Assustadas, as duas crianças pararam de murmurar. O que se ouviu em seguida foi o barulho dos pés do homem atravessando calmamente os poucos cômodos da casa, indo para o quintal. Rapidamente, pensei: “É a minha chance”. Com muita dificuldade, fiquei em pé. Tremendo, tentei uma, duas, três, quatro vezes até conseguir colocar a chave dentro da fechadura. Girei-a duas vezes. As crianças falaram algo baixinho, que não foi possível entender. Ouvi o velho voltando do quintal. Agoniado, dobrei a maçaneta.
Joguei-me no chão e de lá mesmo empurrei a porta com força. Um clarão tomou conta do quarto. As crianças ficaram em pé, sem entender o que estava acontecendo. Mas, em seguida, começaram a caminhar vagorosamente em direção à porta. De uma só vez, colocaram parte da cabeça para fora e olharam de soslaio. De imediato, perceberam que o velho não estava dentro da casa. Deram as mãos. Entrelaçaram os dedos. Pularam por cima de mim e correram em direção à rua.
Não tive tempo de tirar a chave da fechadura. Arrastei-me até chegar ao lugar onde o velho tinha me deixado. Encolhi-me. Dois minutos depois, ouvi o homem voltar para dentro de casa. Ao entrar, vindo do quintal, ele enxergou a porta do cômodo onde as crianças estavam escancarada. Correu e, em poucos segundos, entrou no quarto. Furioso, o velho reagiu do jeito que imaginei. Por entre a sombra, enxerguei-o manter o corpo ereto. Deixou os dedos das mãos em riste. Soltou um esturro bem alto, que rapidamente ocupou todos os centímetros da casa. Depois, aproximou-se da porta e deu três fortes pontapés, sem dizer uma única palavra. Cabisbaixo, saiu, às pressas, de dentro do quarto em direção à rua.
Do lado de fora da casa, o velho colocou as mãos por cima dos olhos. Enxergou a imagem das crianças correndo. Elas estavam distante demais da casa. O homem, como se entendesse mais de betumes do que de pássaros, gesticulou os braços de maneira estranha. Rapidamente, deixou a boca escurecer e gritou: – NÃÃÃÃOOOOOOO.

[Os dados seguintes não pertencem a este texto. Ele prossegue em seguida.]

/-- The elements of rows of one length, laid end to end. -/
theorem getElem?_flatMap_range (hrow : ∀ k, (f k).length = n) {m p y : Nat} (hp : p < m)
    (hy : y < n) : ((List.range m).flatMap f)[p * n + y]? = (f p)[y]? := by
  induction m with
  | zero => exact absurd hp (Nat.not_lt_zero p)
  | succ m ih =>
    have hlength := length_flatMap_range hrow m
    rw [List.range_succ, List.flatMap_append, List.flatMap_singleton]
    rcases Nat.lt_succ_iff_lt_or_eq.mp hp with hlt | rfl
    · have hinside : p * n + y < m * n :=
        calc p * n + y < (p + 1) * n := by rw [Nat.succ_mul]; omega
          _ ≤ m * n := Nat.mul_le_mul_right n hlt
      rw [List.getElem?_append_left (hlength ▸ hinside), ih hlt]
    · rw [List.getElem?_append_right (hlength ▸ Nat.le_add_right _ _), hlength,
        Nat.add_sub_cancel_left]

end Rows

/-- The switch bytes of `READ_SWITCHES(a1, a2)` after `SYS`: one row for each player. -/
def switchRows (s : State) (a1 a2 : Nat) : List Byte :=
  (List.range a1).flatMap fun k => (List.range a2).map fun y => switchByte s (k + 1) y

theorem switchBody_eq (s : State) (a1 a2 : Nat) :
    switchBody s a1 a2 = s.sys :: switchRows s a1 a2 := rfl

theorem switchRows_length (s : State) (a1 a2 : Nat) : (switchRows s a1 a2).length = a1 * a2 :=
  length_flatMap_range (fun _ => by simp) a1

theorem switchRows_getElem? {s : State} {a1 a2 p y : Nat} (hp : p < a1) (hy : y < a2) :
    (switchRows s a1 a2)[p * a2 + y]? = some (switchByte s (p + 1) y) := by
  rw [switchRows, getElem?_flatMap_range (fun _ => by simp) hp hy]
  simp [hy]

theorem switchByte_of_held {s : State} {p y : Nat} (hs : s.inputsOk) (hp : p < s.cfg.jvsPlayers)
    (hy : y < s.cfg.switchBytes) :
    ∃ row, s.sw[p]? = some row ∧ row[y]? = some (switchByte s (p + 1) y) := by
  obtain ⟨hplayers, hrows, _⟩ := hs
  rw [← hplayers] at hp
  have hrow : y < s.sw[p].length := (hrows _ (List.getElem_mem hp)).symm ▸ hy
  refine ⟨_, List.getElem?_eq_getElem hp, ?_⟩
  rw [switchByte, if_pos ⟨hplayers ▸ hp, hy⟩]
  simp [hp, hrow]

theorem switchByte_of_not_held {s : State} {p y : Nat}
    (h : ¬ (p < s.cfg.jvsPlayers ∧ y < s.cfg.switchBytes)) : switchByte s (p + 1) y = 0x00 :=
  if_neg h

/-- Settles O43: the rows of the asked players behind `SYS`, byte by byte (`switchRows_getElem?`). -/
theorem readSwitchesBody : Obligations.ReadSwitchesBody := by
  intro a1 a2 s report hmode hs hreport hfits
  refine ⟨switchRows s a1.toNat a2.toNat, ?_, switchRows_length s _ _, fun p y hp hy => ?_⟩
  · refine exec_of_fits (cmd := .readSwitches a1 a2) hmode ⟨nofun, nofun⟩ hreport ?_
    simp only [commandBody, switchBody_eq, List.length_append, List.length_cons, switchRows_length]
    omega
  · rw [switchRows_getElem? hp hy]
    refine ⟨fun ⟨hplayer, hbyte⟩ => ?_, fun habsent => by rw [switchByte_of_not_held habsent]⟩
    obtain ⟨row, hrow, hget⟩ := switchByte_of_held hs hplayer hbyte
    exact ⟨row, hrow, hget.symm⟩

theorem coinBody_length (s : State) (a1 : Nat) : (coinBody s a1).length = a1 * 2 :=
  length_flatMap_range (f := fun slot => coinBytes (coinCount s slot)) (fun _ => rfl) a1

theorem coinBody_getElem? {s : State} {a1 slot y : Nat} (hslot : slot < a1) (hy : y < 2) :
    (coinBody s a1)[slot * 2 + y]? = (coinBytes (coinCount s slot))[y]? :=
  getElem?_flatMap_range (f := fun slot => coinBytes (coinCount s slot)) (fun _ => rfl) hslot hy

/-- The two bytes hold every number up to `JVS_COIN_MAX` (30_encoding.md R94). -/
theorem coinBytes_toNat {n : Nat} (h : n ≤ 16383) :
    ∃ hi lo : Byte, coinBytes n = [hi, lo] ∧ hi.toNat * 256 + lo.toNat = n ∧ hi.toNat < 64 := by
  refine ⟨_, _, rfl, ?_⟩
  simp only [BitVec.toNat_ofNat]
  omega

theorem coinCount_le {s : State} (hwf : s.cfg.wf = true) (hs : s.inputsOk) (slot : Nat) :
    coinCount s slot ≤ 16383 := by
  obtain ⟨_, _, _, _, _, hmax⟩ := wf_fixed hwf
  obtain ⟨_, _, hslots, hcoins⟩ := hs
  unfold coinCount
  split
  · rename_i hslot
    rw [← hslots] at hslot
    rw [List.getD_eq_getElem _ _ hslot, ← hmax]
    exact hcoins _ (List.getElem_mem hslot)
  · exact Nat.zero_le _

/-- Settles O44: two bytes for each asked slot (`coinBody_getElem?`), which hold its counter
(`coinBytes_toNat`). -/
theorem readCoinsBody : Obligations.ReadCoinsBody := by
  intro a1 s report hwf hmode hs hreport hfits
  obtain ⟨_, _, _, _, hmax, _⟩ := wf_fixed hwf
  refine ⟨coinBody s a1.toNat, ?_, (coinBody_length s _).trans (Nat.mul_comm _ _),
    fun c hc => ?_⟩
  · refine exec_of_fits (cmd := .readCoins a1) hmode ⟨nofun, nofun⟩ hreport ?_
    simp only [commandBody, List.length_append, coinBody_length, hmax]
    omega
  · obtain ⟨hi, lo, hbytes, hvalue, hhi⟩ := coinBytes_toNat (coinCount_le hwf hs c)
    rw [Nat.mul_comm 2 c]
    refine ⟨hi, lo, ?_, ?_, hvalue, hhi⟩
    · exact (coinBody_getElem? (y := 0) hc (by decide)).trans (by rw [hbytes]; rfl)
    · exact (coinBody_getElem? (y := 1) hc (by decide)).trans (by rw [hbytes]; rfl)

/-- Settles O47: each of the nine responds, and a response too long for the packet takes the
condition after the side effects (`exec_of_overflow`). -/
theorem responseOverflowIsUnsupported : Obligations.ResponseOverflowIsUnsupported := by
  intro s s0 i op body report hmode hreport hcases hlong
  obtain ⟨cmd, hcmd, rfl, rfl, hbody, rfl⟩ : ∃ cmd, Responds cmd ∧ i = cmd.toInstr
      ∧ op = commandByte s.cfg cmd ∧ body.length = (commandBody s cmd).length
      ∧ s0 = afterEffects cmd s := by
    rcases hcases with ⟨a1, rfl, rfl, rfl, rfl⟩ | ⟨a1, rfl, rfl, rfl, rfl⟩ | ⟨rfl, rfl, rfl, rfl⟩
      | ⟨rfl, rfl, rfl, rfl⟩ | ⟨rfl, rfl, rfl, rfl⟩ | ⟨rfl, rfl, rfl, rfl⟩ | ⟨rfl, rfl, rfl, rfl⟩
      | ⟨a1, a2, rfl, rfl, hlength, rfl⟩ | ⟨a1, rfl, rfl, hlength, rfl⟩
    · exact ⟨.reset a1, ⟨nofun, nofun⟩, rfl, rfl, rfl, rfl⟩
    · exact ⟨.assignAddr a1, ⟨nofun, nofun⟩, rfl, rfl, rfl, rfl⟩
    · exact ⟨.ioIdent, ⟨nofun, nofun⟩, rfl, rfl, rfl, rfl⟩
    · exact ⟨.cmdRev, ⟨nofun, nofun⟩, rfl, rfl, rfl, rfl⟩
    · exact ⟨.jvsRev, ⟨nofun, nofun⟩, rfl, rfl, rfl, rfl⟩
    · exact ⟨.commVer, ⟨nofun, nofun⟩, rfl, rfl, rfl, rfl⟩
    · exact ⟨.featChk, ⟨nofun, nofun⟩, rfl, rfl, rfl, rfl⟩
    · refine ⟨.readSwitches a1 a2, ⟨nofun, nofun⟩, rfl, rfl, hlength.trans ?_, rfl⟩
      simp [commandBody, switchBody_eq, switchRows_length, Nat.add_comm]
    · refine ⟨.readCoins a1, ⟨nofun, nofun⟩, rfl, rfl, hlength.trans ?_, rfl⟩
      simp [commandBody, coinBody_length, Nat.mul_comm]
  rw [List.length_append, hbody, ← List.length_append] at hlong
  rw [exec_of_overflow hmode hcmd hreport hlong, raiseUnsupported_eq]
  rfl

/-! ## The side-channel -/

/-- A bit of a byte after one of its bits was set to a level. -/
theorem getLsbD_setBitTo (b : Byte) {k bit : Nat} (level : Bool) (hbit : bit < 8) :
    (setBitTo b k level).getLsbD bit = if bit = k then level else b.getLsbD bit := by
  have hmask : (BitVec.ofNat 8 (2 ^ k)).getLsbD bit = decide (bit = k) := by
    rw [BitVec.getLsbD_ofNat, Nat.testBit_two_pow]
    simp [hbit, eq_comm]
  unfold setBitTo
  split <;> by_cases h : bit = k <;> simp_all

/-- A switch byte after `SET_SWITCH` inside `SW`: the byte of the switch has its bit set, every other
byte stays. -/
theorem switchesWith_byte {c : Config} {sw : List (List Byte)} {player button p y : Nat}
    {pressed : Bool} {old : Byte}
    (hin : 1 ≤ player ∧ player ≤ c.jvsPlayers ∧ button < 8 * c.switchBytes)
    (hold : (sw[p]?.bind fun row => row[y]?) = some old) :
    ((switchesWith c player button pressed sw)[p]?.bind fun row => row[y]?)
      = some (if p + 1 = player ∧ y = button / 8
          then setBitTo old (switchBit c button) pressed else old) := by
  obtain ⟨row, hrow, hbyte⟩ := Option.bind_eq_some_iff.mp hold
  have ⟨hplayer, _⟩ := hin
  rw [switchesWith, if_pos hin, List.getElem?_modify, hrow]
  by_cases hp : player - 1 = p
  · have hp' : p + 1 = player := by omega
    by_cases hy : button / 8 = y
    · simp [hp, hp', hy, hbyte]
    · simp [hp, hp', hy, hbyte, Ne.symm hy]
  · have hp' : p + 1 ≠ player := by omega
    simp [hp, hp', hbyte]

theorem switchesWith_of_outside {c : Config} {player button : Nat}
    (hout : ¬ (1 ≤ player ∧ player ≤ c.jvsPlayers ∧ button < 8 * c.switchBytes)) (pressed : Bool)
    (sw : List (List Byte)) : switchesWith c player button pressed sw = sw :=
  if_neg hout

/-- Settles O54: one byte of `SW` is written (`switchesWith_byte`), and in it one bit
(`getLsbD_setBitTo`). -/
theorem setSwitchWritesOneBit : Obligations.SetSwitchWritesOneBit := by
  intro player button pressed s hmode ⟨hplayers, hrows, hcoins⟩
  obtain ⟨hlength, hrows'⟩ := Invariant.switchesWith_dimensions player button pressed hrows
  refine ⟨switchSet player button pressed s, onlyIn_of_mode hmode, rfl, fun hout => ?outside,
    fun hlo hhi hbutton p y bit old new hbit hold hnew => ?inside,
    ⟨hlength.trans hplayers, hrows', hcoins⟩⟩
  case outside => rw [switchSet, switchesWith_of_outside hout]
  case inside =>
    obtain rfl := Option.some.inj
      (hnew.symm.trans (switchesWith_byte ⟨hlo, hhi, hbutton⟩ hold))
    rw [← switchBit]
    by_cases hbyte : p + 1 = player ∧ y = button / 8
    · rw [if_pos hbyte, getLsbD_setBitTo old pressed hbit]
      simp [hbyte]
    · rw [if_neg hbyte, if_neg fun ⟨hp, hy, _⟩ => hbyte ⟨hp, hy⟩]

/-- Settles O55, by `coinsWith_getElem?`: a slot of `COIN` is below `JVS_COIN_SLOTS`. -/
theorem incCoinSaturates : Obligations.IncCoinSaturates := by
  intro slot s hmode ⟨_, _, hslots, _⟩
  refine ⟨_, onlyIn_of_mode hmode, rfl, fun hout => ?_, fun k n hk => ?_⟩
  · rw [coinsWith, if_neg (Nat.not_lt.mpr hout)]
  · obtain ⟨hlt, _⟩ := List.getElem?_eq_some_iff.mp hk
    have hiff : slot < s.cfg.coinSlots ∧ k = slot ↔ k = slot :=
      and_iff_right_of_imp fun e => by omega
    rw [coinsWith_getElem? slot hk]
    simp only [hiff]

/-! ## The command at `cmd_ptr` -/

theorem commandAt_of_ok {s : State} {cmd : Command} {rest : List Byte}
    (h : decodeCommand s.cfg (pendingBytes s) = .ok (cmd, rest)) : commandAt s = cmd := by
  simp [commandAt, h]

theorem commandAt_of_error {s : State} {e : DecodeReject}
    (h : decodeCommand s.cfg (pendingBytes s) = .error e) :
    commandAt s = .unsupported ((pendingBytes s).headD 0x00) := by
  simp [commandAt, h]

/-- A step inside the frame is the command at `cmd_ptr` (45_jvs_commands.md R221). -/
theorem step_of_command {s : State} (hwf : s.cfg.wf = true) (hphase : s.phase = .walk)
    (hptr : s.cmdPtr < s.rx.count) : step s = exec (commandAt s).toInstr s := by
  simp [step, walkStep, hwf, hphase, hptr]

/-- Settles O10: what the bytes at `cmd_ptr` decode to is the command there. -/
theorem stepRunsTheDecodedCommand : Obligations.StepRunsTheDecodedCommand := by
  intro s i rest hwf hphase hptr hdecode _
  obtain ⟨cmd, rfl, hcmd⟩ := Encoding.decode_data_eq_ok hdecode
  rw [step_of_command hwf hphase hptr, commandAt_of_ok hcmd]

/-- A command byte with arguments does not decode without them (45_jvs_commands.md R222); that the
decoder reads it as no other command is that the ten bytes differ. -/
theorem decodeCommand_of_missing {c : Config} {op : Byte} {args : List Byte}
    (hops : c.ops.toList.Nodup)
    (h : args = [] ∧ (op = c.ops.reset ∨ op = c.ops.assignAddr ∨ op = c.ops.readCoins)
      ∨ args.length < 2 ∧ op = c.ops.readSwitches) :
    decodeCommand c (op :: args) = .error (.incomplete op) := by
  have hlater : c.ops.toList.reverse.Nodup := List.nodup_reverse.mpr hops
  simp only [JvsOps.toList, List.reverse_cons, List.reverse_nil, List.nil_append,
    List.cons_append, List.nodup_cons, List.mem_cons, not_or] at hlater
  rcases h with ⟨rfl, rfl | rfl | rfl⟩ | ⟨hshort, rfl⟩
  · simp [decodeCommand, oneArg]
  · simp [decodeCommand, oneArg, hlater]
  · simp [decodeCommand, oneArg, hlater]
  · match args, hshort with
    | [], _ => simp [decodeCommand, twoArgs, hlater]
    | [a1], _ => simp [decodeCommand, twoArgs, hlater]

/-- Settles O11: the bytes do not decode (`decodeCommand_of_missing`), so the command at `cmd_ptr` is
their first byte's. -/
theorem stepTakesIncompleteCommandAsUnsupported :
    Obligations.StepTakesIncompleteCommandAsUnsupported := by
  intro s op args size hwf hphase hptr hbytes hshort hop
  have hpending : pendingBytes s = op :: args := hbytes
  have hmissing : decodeCommand s.cfg (pendingBytes s) = .error (.incomplete op) := by
    rw [hpending]
    refine decodeCommand_of_missing (Encoding.wf_ops_nodup hwf) ?_
    rcases hop with ⟨rfl, hop⟩ | ⟨rfl, hop⟩
    · exact .inl ⟨List.length_eq_zero_iff.mp (by omega), hop⟩
    · exact .inr ⟨by omega, hop⟩
  rw [step_of_command hwf hphase hptr, commandAt_of_error hmissing, hpending]
  rfl

/-- Settles O16: past the last command the step is `endDispatch`. -/
theorem stepEndsTheWalk : Obligations.StepEndsTheWalk := by
  intro s hwf hphase hptr
  have hstep : step s = .next (endDispatch s) := by
    simp [step, walkStep, hwf, hphase, Nat.not_lt.mpr hptr]
  rw [hstep, endDispatch_eq]

/-! ## The start of a dispatch -/

/-- The addressing test (45_jvs_commands.md R220). -/
theorem isAddressed_iff (s : State) :
    s.isAddressed = true ↔ s.rx.dest = s.cfg.broadcastAddr
      ∨ (s.proto = .addressed ∧ s.rx.dest = s.deviceId) := by
  simp [State.isAddressed, State.sense]

/-- The start of a walk: a packet with its status byte, before the first command. -/
def walkStart (s : State) : State :=
  { s with txBuf := [s.cfg.statusSuccess], cmdPtr := 0, phase := .walk }

theorem exec_jvsDispatch {s : State} (hmode : s.cfg.mode = .jvs) :
    exec .jvsDispatch s = walkFrame s.rx.count (startDispatch s) := by
  have hexec : exec .jvsDispatch s
      = andThen (onlyIn .jvs s (startDispatch s)) (walkFrame s.rx.count) := rfl
  rw [hexec, onlyIn_of_mode hmode, andThen_next]

theorem exec_jvsDispatch_of_addressed {s : State} (hmode : s.cfg.mode = .jvs)
    (h : s.isAddressed = true) : exec .jvsDispatch s = walkFrame s.rx.count (walkStart s) := by
  rw [exec_jvsDispatch hmode, startDispatch, if_pos h]
  rfl

theorem exec_jvsDispatch_of_not_addressed {s : State} (hmode : s.cfg.mode = .jvs)
    (h : ¬ s.isAddressed = true) :
    exec .jvsDispatch s = .next { s with phase := .boundary, ret := .unit } := by
  rw [exec_jvsDispatch hmode, startDispatch, if_neg h]
  exact walkFrame_done nofun

/-- Settles O48: the addressing test fails, so no walk begins. -/
theorem unaddressedFrameIsDropped : Obligations.UnaddressedFrameIsDropped := by
  intro s hmode hdest hid
  refine exec_jvsDispatch_of_not_addressed hmode fun h => ?_
  rcases (isAddressed_iff s).mp h with hbroadcast | ⟨hproto, hdevice⟩
  · exact hdest hbroadcast
  · rcases hid with huninit | hother
    · cases huninit.symm.trans hproto
    · exact hother hdevice

/-! ## A command of the walk -/

/-- A command after which the walk goes on has appended its response and moved `cmd_ptr` past
itself. -/
theorem pendingBytes_of_walk {cmd : Command} {s t : State}
    (h : CommandOutcome cmd s t) (hphase : t.phase = .walk) :
    pendingBytes t = (pendingBytes s).drop (encodeCommand s.cfg cmd).length := by
  cases h with
  | answered body _ _ => exact (List.drop_drop).symm
  | unsupported op _ => cases hphase
  | resent _ => cases hphase
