-- ==== Sys2Proof/Safety.lean ====
section
/-! DEFINITION. What counts as a safe run, and the invariant claims assume: what every state a run
reaches looks like. -/

namespace Sys2Proof.Machine

/-- The outcome is a next state: neither a fault nor a refusal. -/
def Completes (o : Host.Outcome State Fault Refusal) : Prop := ∃ t, o = .next t

/-- The invariant: the size parameters obey R11; every memory is in canonical form with its cells
inside its space (R34 to R38); `RESULT` holds one of the six codes (R23); the recovered text lies
inside `OUT` (R32). -/
abbrev State.wf (s : State) : Prop :=
  s.sizes.Legal ∧
    Memory.wf unlistedByte s.sizes.pixSize s.pix ∧
    Memory.wf unlistedByte s.sizes.msgMax s.msg ∧
    Memory.wf unlistedMarkerBit s.sizes.mlenMax s.mrkr ∧
    Memory.wf unlistedBit s.sizes.bitsMax s.bits ∧
    Memory.wf unlistedByte s.sizes.outMax s.out ∧
    s.regs.result.toNat ≤ 5 ∧ s.regs.outLen.toNat ≤ s.sizes.outMax

/-- What each command needs (the second table of R226): all must hold, or it is refused with
`ERR_CFG`. -/
def CommandOK : Instr → State → Prop
  | .t2b, s => MsgOK s
  | .b2t, s => BitsOK s
  | .mrk, s => MarkerOK s ∧ BitsOK s ∧ bitsLenOf s + mlenOf s ≤ s.sizes.bitsMax
  | .cap, s => DimOK s
  | .emb, s => GridOK s ∧ BitsOK s
  | .enc, s =>
    MsgOK s ∧ MarkerOK s ∧ GridOK s ∧ 8 * msgLenOf s + mlenOf s ≤ s.sizes.bitsMax
  | .ext, s => GridOK s ∧ MarkerOK s ∧ widthOf s * heightOf s ≤ s.sizes.bitsMax
  | .dec, s => GridOK s ∧ MarkerOK s ∧ widthOf s * heightOf s ≤ s.sizes.bitsMax

end Sys2Proof.Machine
end

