-- ==== Sys2Proof/Laws/State.lean ====
section
/-! SUPPORT. What each primitive update of State does to each field and to each accessor: one lemma
per field per update, true by unfolding, for the simplifier. Reads after writes of the same memory
are in Laws/Memory.lean. -/

namespace Sys2Proof.Machine

variable (s : State)

/-! ### writePix -/

theorem writePix_pix (a : Nat) (v : Byte) :
    (writePix s a v).pix = Memory.write unlistedByte s.pix a v := rfl
@[simp] theorem writePix_regs (a : Nat) (v : Byte) : (writePix s a v).regs = s.regs := rfl
@[simp] theorem writePix_msg (a : Nat) (v : Byte) : (writePix s a v).msg = s.msg := rfl
@[simp] theorem writePix_mrkr (a : Nat) (v : Byte) : (writePix s a v).mrkr = s.mrkr := rfl
@[simp] theorem writePix_bits (a : Nat) (v : Byte) : (writePix s a v).bits = s.bits := rfl
@[simp] theorem writePix_out (a : Nat) (v : Byte) : (writePix s a v).out = s.out := rfl
@[simp] theorem writePix_sizes (a : Nat) (v : Byte) : (writePix s a v).sizes = s.sizes := rfl
@[simp] theorem writePix_resets (a : Nat) (v : Byte) : (writePix s a v).resets = s.resets := rfl
@[simp] theorem writePix_script (a : Nat) (v : Byte) : (writePix s a v).script = s.script := rfl
@[simp] theorem writePix_reads (a : Nat) (v : Byte) : (writePix s a v).reads = s.reads := rfl
@[simp] theorem writePix_widthOf (a : Nat) (v : Byte) : widthOf (writePix s a v) = widthOf s := rfl
@[simp] theorem writePix_heightOf (a : Nat) (v : Byte) :
    heightOf (writePix s a v) = heightOf s := rfl
@[simp] theorem writePix_nchOf (a : Nat) (v : Byte) : nchOf (writePix s a v) = nchOf s := rfl
@[simp] theorem writePix_chselOf (a : Nat) (v : Byte) : chselOf (writePix s a v) = chselOf s := rfl
@[simp] theorem writePix_mlenOf (a : Nat) (v : Byte) : mlenOf (writePix s a v) = mlenOf s := rfl
@[simp] theorem writePix_msgLenOf (a : Nat) (v : Byte) :
    msgLenOf (writePix s a v) = msgLenOf s := rfl
@[simp] theorem writePix_bitsLenOf (a : Nat) (v : Byte) :
    bitsLenOf (writePix s a v) = bitsLenOf s := rfl
@[simp] theorem writePix_outLenOf (a : Nat) (v : Byte) :
    outLenOf (writePix s a v) = outLenOf s := rfl
@[simp] theorem writePix_curOf (a : Nat) (v : Byte) : curOf (writePix s a v) = curOf s := rfl
@[simp] theorem writePix_capacityOf (a : Nat) (v : Byte) :
    capacityOf (writePix s a v) = capacityOf s := rfl
@[simp] theorem readMsg_writePix (a : Nat) (v : Byte) (i : Nat) :
    readMsg (writePix s a v) i = readMsg s i := rfl
@[simp] theorem readMrkr_writePix (a : Nat) (v : Byte) (i : Nat) :
    readMrkr (writePix s a v) i = readMrkr s i := rfl
@[simp] theorem readBit_writePix (a : Nat) (v : Byte) (i : Nat) :
    readBit (writePix s a v) i = readBit s i := rfl
@[simp] theorem readOut_writePix (a : Nat) (v : Byte) (i : Nat) :
    readOut (writePix s a v) i = readOut s i := rfl
@[simp] theorem writePix_designatedCell (a : Nat) (v : Byte) (p : Nat) :
    designatedCell (writePix s a v) p = designatedCell s p := rfl
@[simp] theorem markerSeq_writePix (a : Nat) (v : Byte) :
    markerSeq (writePix s a v) = markerSeq s := rfl
@[simp] theorem msgSeq_writePix (a : Nat) (v : Byte) : msgSeq (writePix s a v) = msgSeq s := rfl

/-! ### writeMsg -/

theorem writeMsg_msg (a : Nat) (v : Byte) :
    (writeMsg s a v).msg = Memory.write unlistedByte s.msg a v := rfl
@[simp] theorem writeMsg_regs (a : Nat) (v : Byte) : (writeMsg s a v).regs = s.regs := rfl
@[simp] theorem writeMsg_pix (a : Nat) (v : Byte) : (writeMsg s a v).pix = s.pix := rfl
@[simp] theorem writeMsg_mrkr (a : Nat) (v : Byte) : (writeMsg s a v).mrkr = s.mrkr := rfl
@[simp] theorem writeMsg_bits (a : Nat) (v : Byte) : (writeMsg s a v).bits = s.bits := rfl
@[simp] theorem writeMsg_out (a : Nat) (v : Byte) : (writeMsg s a v).out = s.out := rfl
@[simp] theorem writeMsg_sizes (a : Nat) (v : Byte) : (writeMsg s a v).sizes = s.sizes := rfl
@[simp] theorem writeMsg_resets (a : Nat) (v : Byte) : (writeMsg s a v).resets = s.resets := rfl
@[simp] theorem writeMsg_script (a : Nat) (v : Byte) : (writeMsg s a v).script = s.script := rfl
@[simp] theorem writeMsg_reads (a : Nat) (v : Byte) : (writeMsg s a v).reads = s.reads := rfl
@[simp] theorem writeMsg_widthOf (a : Nat) (v : Byte) : widthOf (writeMsg s a v) = widthOf s := rfl
@[simp] theorem writeMsg_heightOf (a : Nat) (v : Byte) :
    heightOf (writeMsg s a v) = heightOf s := rfl
@[simp] theorem writeMsg_nchOf (a : Nat) (v : Byte) : nchOf (writeMsg s a v) = nchOf s := rfl
@[simp] theorem writeMsg_chselOf (a : Nat) (v : Byte) : chselOf (writeMsg s a v) = chselOf s := rfl
@[simp] theorem writeMsg_mlenOf (a : Nat) (v : Byte) : mlenOf (writeMsg s a v) = mlenOf s := rfl
@[simp] theorem writeMsg_msgLenOf (a : Nat) (v : Byte) :
    msgLenOf (writeMsg s a v) = msgLenOf s := rfl
@[simp] theorem writeMsg_bitsLenOf (a : Nat) (v : Byte) :
    bitsLenOf (writeMsg s a v) = bitsLenOf s := rfl
@[simp] theorem writeMsg_outLenOf (a : Nat) (v : Byte) :
    outLenOf (writeMsg s a v) = outLenOf s := rfl
@[simp] theorem writeMsg_curOf (a : Nat) (v : Byte) : curOf (writeMsg s a v) = curOf s := rfl
@[simp] theorem writeMsg_capacityOf (a : Nat) (v : Byte) :
    capacityOf (writeMsg s a v) = capacityOf s := rfl
@[simp] theorem readPix_writeMsg (a : Nat) (v : Byte) (i : Nat) :
    readPix (writeMsg s a v) i = readPix s i := rfl
@[simp] theorem readMrkr_writeMsg (a : Nat) (v : Byte) (i : Nat) :
    readMrkr (writeMsg s a v) i = readMrkr s i := rfl
@[simp] theorem readBit_writeMsg (a : Nat) (v : Byte) (i : Nat) :
    readBit (writeMsg s a v) i = readBit s i := rfl
@[simp] theorem readOut_writeMsg (a : Nat) (v : Byte) (i : Nat) :
    readOut (writeMsg s a v) i = readOut s i := rfl
@[simp] theorem writeMsg_designatedCell (a : Nat) (v : Byte) (p : Nat) :
    designatedCell (writeMsg s a v) p = designatedCell s p := rfl
@[simp] theorem markerSeq_writeMsg (a : Nat) (v : Byte) :
    markerSeq (writeMsg s a v) = markerSeq s := rfl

Ofegante, voltou para dentro da casa. As rugas de seu corpo estavam todas avermelhadas. Agoniado, começou a andar de um lado a outro. Pela força de seus pés batendo no chão, compreendi que a partir dali nenhum outono seria capaz de curar o ódio que emergia de seu coração. De repente, o velho furioso me pegou do chão. Posicionou
me entre suas duas mãos. Os seus dedos ásperos faziam doer em mim um silêncio que só as neblinas conhecem. Ali mesmo, começou a me apertar, amassando-me com todo o ódio que tinha dentro de seu coração. Depois, com uma força descomunal, jogou-me em um canto da casa praguejando todas as palavras feias que conhecia. Como não dava mais para ver as crianças correndo, apenas imaginei que, naquele instante, pequenas lufadas de vento pudessem estar acariciando seus pequenos rostos. Os pequenos fios que soltei de mim estavam ajudando-as a encontrar o caminho de volta. Pensei nos olhinhos delas, sem relvas ou musgos. Com vontade de chorar, fechei os meus. Abri braços como quem acende manhãs e infâncias. Mantive a boca fechada, e, enquanto, o velho xingava, murmurei:
– Os cheiros dos bárbaros nunca serão iguais aos das auroras.